▶ _Exercise aim_
Within the material below, transcribe exactly the lines from the one holding "4.2 (SWITCH). -/" through the one holding "inductive AluOp where", keeping both ends and skipping the rest.

▶ _Exercise materials_
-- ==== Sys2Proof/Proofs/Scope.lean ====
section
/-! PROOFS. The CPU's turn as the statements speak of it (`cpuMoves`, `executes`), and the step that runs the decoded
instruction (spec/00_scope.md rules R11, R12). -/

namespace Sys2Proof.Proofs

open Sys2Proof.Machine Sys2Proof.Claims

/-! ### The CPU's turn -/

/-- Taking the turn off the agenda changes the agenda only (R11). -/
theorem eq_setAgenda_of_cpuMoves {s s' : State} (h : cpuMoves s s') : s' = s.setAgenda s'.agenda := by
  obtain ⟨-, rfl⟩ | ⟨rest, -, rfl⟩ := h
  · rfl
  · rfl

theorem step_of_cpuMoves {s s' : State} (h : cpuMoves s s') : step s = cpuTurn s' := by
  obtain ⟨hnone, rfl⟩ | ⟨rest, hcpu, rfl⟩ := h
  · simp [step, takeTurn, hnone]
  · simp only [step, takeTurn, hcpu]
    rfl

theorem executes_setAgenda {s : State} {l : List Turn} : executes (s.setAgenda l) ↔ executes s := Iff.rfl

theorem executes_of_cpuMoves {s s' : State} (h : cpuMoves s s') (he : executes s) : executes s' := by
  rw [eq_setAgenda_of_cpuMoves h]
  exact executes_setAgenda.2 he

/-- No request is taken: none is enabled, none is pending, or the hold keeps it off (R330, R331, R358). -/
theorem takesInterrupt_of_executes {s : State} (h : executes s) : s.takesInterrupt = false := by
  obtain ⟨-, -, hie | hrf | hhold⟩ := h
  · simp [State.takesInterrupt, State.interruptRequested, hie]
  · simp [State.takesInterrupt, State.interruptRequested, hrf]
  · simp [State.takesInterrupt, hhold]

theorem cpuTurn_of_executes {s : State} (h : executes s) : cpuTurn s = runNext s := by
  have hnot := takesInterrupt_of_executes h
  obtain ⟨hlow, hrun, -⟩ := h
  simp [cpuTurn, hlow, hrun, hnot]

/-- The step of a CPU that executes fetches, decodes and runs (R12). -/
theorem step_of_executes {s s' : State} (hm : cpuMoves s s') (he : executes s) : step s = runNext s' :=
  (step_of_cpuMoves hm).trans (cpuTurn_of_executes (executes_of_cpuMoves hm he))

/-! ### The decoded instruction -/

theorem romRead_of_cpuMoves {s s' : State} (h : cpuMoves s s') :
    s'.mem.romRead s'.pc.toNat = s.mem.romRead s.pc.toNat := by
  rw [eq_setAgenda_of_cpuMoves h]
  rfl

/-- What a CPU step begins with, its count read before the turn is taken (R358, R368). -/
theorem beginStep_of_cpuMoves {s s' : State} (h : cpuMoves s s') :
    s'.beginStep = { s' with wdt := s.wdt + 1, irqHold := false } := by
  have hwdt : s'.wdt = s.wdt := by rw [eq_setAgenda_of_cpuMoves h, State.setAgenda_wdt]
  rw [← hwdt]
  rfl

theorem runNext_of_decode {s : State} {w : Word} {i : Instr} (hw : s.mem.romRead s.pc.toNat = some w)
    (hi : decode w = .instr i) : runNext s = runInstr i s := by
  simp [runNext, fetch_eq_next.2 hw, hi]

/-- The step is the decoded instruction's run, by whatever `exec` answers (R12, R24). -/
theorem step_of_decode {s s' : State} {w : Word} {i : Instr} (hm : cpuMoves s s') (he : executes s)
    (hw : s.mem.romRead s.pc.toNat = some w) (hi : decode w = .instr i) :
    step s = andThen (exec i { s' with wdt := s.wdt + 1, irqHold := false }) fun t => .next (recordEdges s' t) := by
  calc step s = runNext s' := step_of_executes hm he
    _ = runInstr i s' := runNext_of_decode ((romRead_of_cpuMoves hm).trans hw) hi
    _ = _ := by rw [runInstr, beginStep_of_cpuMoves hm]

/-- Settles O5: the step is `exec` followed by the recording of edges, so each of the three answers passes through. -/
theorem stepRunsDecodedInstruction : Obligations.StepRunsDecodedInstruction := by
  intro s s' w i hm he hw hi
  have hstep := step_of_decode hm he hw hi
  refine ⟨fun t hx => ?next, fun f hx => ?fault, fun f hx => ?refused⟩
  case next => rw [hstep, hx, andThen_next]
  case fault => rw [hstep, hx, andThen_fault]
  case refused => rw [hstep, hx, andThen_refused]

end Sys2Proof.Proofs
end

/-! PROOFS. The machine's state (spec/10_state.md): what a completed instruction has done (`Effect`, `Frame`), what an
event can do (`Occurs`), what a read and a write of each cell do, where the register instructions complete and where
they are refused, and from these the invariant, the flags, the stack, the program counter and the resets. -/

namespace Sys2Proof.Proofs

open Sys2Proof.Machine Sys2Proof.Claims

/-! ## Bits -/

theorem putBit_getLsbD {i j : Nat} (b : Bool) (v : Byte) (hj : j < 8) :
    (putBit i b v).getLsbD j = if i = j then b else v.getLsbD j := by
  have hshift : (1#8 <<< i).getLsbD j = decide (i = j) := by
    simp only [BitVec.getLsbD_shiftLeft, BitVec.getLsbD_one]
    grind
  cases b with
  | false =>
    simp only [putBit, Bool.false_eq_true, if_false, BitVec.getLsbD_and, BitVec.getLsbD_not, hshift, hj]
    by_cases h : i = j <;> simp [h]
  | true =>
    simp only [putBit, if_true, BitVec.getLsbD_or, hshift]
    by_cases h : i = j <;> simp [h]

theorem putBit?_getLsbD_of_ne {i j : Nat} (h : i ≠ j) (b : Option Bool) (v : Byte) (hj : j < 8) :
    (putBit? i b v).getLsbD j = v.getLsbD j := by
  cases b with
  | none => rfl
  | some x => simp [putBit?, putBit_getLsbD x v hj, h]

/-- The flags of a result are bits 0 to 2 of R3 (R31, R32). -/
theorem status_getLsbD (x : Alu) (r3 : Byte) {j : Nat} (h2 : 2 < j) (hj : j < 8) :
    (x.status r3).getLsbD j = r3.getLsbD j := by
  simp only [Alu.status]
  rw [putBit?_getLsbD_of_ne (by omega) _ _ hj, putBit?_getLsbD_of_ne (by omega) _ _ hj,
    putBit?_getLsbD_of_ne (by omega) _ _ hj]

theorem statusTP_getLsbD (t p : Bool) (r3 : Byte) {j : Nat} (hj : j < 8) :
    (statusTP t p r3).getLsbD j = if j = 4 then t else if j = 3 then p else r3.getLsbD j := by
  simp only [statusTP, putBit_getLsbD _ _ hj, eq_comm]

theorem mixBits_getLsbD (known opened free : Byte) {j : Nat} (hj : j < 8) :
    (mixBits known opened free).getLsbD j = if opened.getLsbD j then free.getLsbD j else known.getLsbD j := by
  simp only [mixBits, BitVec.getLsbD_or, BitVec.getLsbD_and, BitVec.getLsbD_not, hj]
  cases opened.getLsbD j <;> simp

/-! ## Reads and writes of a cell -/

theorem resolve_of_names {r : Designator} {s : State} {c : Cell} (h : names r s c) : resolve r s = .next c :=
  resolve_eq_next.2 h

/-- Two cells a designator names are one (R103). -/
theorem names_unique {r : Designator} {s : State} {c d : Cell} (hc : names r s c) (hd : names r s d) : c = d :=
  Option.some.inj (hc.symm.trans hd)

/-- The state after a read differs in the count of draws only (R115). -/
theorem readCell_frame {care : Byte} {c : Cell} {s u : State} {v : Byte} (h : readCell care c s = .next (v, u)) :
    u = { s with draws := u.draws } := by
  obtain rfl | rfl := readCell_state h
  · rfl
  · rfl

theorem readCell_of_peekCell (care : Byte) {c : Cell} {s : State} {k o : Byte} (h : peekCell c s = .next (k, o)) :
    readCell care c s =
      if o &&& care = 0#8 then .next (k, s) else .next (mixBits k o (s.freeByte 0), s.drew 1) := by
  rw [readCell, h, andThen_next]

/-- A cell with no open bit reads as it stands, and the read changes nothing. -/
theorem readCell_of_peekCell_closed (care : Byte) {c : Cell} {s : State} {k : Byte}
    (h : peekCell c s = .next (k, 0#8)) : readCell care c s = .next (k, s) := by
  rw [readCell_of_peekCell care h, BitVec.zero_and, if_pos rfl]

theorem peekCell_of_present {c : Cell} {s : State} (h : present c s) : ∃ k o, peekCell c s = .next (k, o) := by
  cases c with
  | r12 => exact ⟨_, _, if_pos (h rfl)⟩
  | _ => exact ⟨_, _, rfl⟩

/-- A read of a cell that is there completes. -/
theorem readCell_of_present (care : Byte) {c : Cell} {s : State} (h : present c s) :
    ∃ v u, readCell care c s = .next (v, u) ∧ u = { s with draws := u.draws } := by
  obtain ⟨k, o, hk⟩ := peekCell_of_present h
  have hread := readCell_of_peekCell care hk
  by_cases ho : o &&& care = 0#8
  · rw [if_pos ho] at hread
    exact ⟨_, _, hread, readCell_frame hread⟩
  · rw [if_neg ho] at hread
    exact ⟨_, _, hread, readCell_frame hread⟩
==
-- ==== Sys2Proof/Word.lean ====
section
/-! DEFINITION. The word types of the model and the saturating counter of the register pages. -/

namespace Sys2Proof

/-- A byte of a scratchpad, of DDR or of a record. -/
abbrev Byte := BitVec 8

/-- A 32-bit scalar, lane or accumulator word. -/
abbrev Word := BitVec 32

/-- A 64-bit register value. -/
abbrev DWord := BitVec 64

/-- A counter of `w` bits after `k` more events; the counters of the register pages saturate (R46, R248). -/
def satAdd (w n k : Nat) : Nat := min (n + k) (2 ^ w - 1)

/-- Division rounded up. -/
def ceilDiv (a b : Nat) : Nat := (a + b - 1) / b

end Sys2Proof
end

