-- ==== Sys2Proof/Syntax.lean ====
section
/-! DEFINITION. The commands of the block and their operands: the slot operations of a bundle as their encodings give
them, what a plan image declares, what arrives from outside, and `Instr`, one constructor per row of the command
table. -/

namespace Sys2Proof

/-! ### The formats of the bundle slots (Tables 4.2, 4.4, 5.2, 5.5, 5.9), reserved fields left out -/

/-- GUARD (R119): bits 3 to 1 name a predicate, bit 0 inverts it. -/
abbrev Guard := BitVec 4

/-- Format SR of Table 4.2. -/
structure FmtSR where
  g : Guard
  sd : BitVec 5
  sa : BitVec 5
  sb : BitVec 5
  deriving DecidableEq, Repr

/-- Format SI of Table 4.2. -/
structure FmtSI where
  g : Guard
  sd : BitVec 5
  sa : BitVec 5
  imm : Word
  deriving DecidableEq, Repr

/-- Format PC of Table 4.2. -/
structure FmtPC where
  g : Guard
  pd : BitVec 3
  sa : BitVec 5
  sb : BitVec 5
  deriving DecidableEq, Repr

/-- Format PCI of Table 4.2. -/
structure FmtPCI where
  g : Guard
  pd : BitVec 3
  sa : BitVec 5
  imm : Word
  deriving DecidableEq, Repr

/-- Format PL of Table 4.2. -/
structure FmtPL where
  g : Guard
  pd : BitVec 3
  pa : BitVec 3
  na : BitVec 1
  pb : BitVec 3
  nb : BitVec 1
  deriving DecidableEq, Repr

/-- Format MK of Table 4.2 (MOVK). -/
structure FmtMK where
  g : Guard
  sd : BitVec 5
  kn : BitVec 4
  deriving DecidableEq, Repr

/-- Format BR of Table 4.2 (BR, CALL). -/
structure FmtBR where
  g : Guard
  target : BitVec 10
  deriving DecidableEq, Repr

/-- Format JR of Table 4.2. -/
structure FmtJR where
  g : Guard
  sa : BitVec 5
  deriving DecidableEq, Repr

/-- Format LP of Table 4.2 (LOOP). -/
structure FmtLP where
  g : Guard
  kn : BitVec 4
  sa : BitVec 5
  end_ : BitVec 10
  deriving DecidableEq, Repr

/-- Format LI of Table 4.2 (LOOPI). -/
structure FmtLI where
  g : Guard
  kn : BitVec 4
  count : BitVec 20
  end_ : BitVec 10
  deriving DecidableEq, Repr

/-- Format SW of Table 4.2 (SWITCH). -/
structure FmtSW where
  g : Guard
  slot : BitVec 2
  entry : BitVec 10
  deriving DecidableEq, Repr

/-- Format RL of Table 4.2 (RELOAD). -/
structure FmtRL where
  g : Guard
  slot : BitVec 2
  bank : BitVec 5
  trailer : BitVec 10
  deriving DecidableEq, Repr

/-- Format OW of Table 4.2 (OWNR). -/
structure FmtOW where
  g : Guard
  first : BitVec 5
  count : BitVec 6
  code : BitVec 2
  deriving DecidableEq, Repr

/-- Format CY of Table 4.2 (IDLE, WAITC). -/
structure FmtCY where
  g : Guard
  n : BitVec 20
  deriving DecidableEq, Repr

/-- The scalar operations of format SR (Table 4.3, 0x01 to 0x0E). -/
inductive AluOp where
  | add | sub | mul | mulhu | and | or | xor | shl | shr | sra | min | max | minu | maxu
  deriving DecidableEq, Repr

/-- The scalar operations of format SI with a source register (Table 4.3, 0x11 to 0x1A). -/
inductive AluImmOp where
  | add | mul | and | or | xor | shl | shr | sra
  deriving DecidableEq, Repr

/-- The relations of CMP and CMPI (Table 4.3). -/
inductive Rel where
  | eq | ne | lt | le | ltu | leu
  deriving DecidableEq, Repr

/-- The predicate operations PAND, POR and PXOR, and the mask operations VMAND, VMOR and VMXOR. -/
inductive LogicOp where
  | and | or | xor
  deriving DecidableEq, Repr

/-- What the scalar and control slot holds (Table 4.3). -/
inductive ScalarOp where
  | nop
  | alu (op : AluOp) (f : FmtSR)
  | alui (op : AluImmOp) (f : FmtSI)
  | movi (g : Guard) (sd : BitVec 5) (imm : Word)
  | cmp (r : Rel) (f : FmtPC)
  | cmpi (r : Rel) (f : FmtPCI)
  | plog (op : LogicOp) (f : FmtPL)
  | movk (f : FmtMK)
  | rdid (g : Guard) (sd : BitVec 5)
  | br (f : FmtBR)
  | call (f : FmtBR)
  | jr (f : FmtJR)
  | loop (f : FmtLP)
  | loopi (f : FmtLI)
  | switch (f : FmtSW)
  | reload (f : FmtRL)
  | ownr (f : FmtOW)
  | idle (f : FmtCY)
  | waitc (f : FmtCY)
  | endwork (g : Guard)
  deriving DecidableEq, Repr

▶ _Completed task_
/-- Format SW of Table 4.2 (SWITCH). -/
structure FmtSW where
  g : Guard
  slot : BitVec 2
  entry : BitVec 10
  deriving DecidableEq, Repr

/-- Format RL of Table 4.2 (RELOAD). -/
structure FmtRL where
  g : Guard
  slot : BitVec 2
  bank : BitVec 5
  trailer : BitVec 10
  deriving DecidableEq, Repr

/-- Format OW of Table 4.2 (OWNR). -/
structure FmtOW where
  g : Guard
  first : BitVec 5
  count : BitVec 6
  code : BitVec 2
  deriving DecidableEq, Repr

/-- Format CY of Table 4.2 (IDLE, WAITC). -/
structure FmtCY where
  g : Guard
  n : BitVec 20
  deriving DecidableEq, Repr

/-- The scalar operations of format SR (Table 4.3, 0x01 to 0x0E). -/
inductive AluOp where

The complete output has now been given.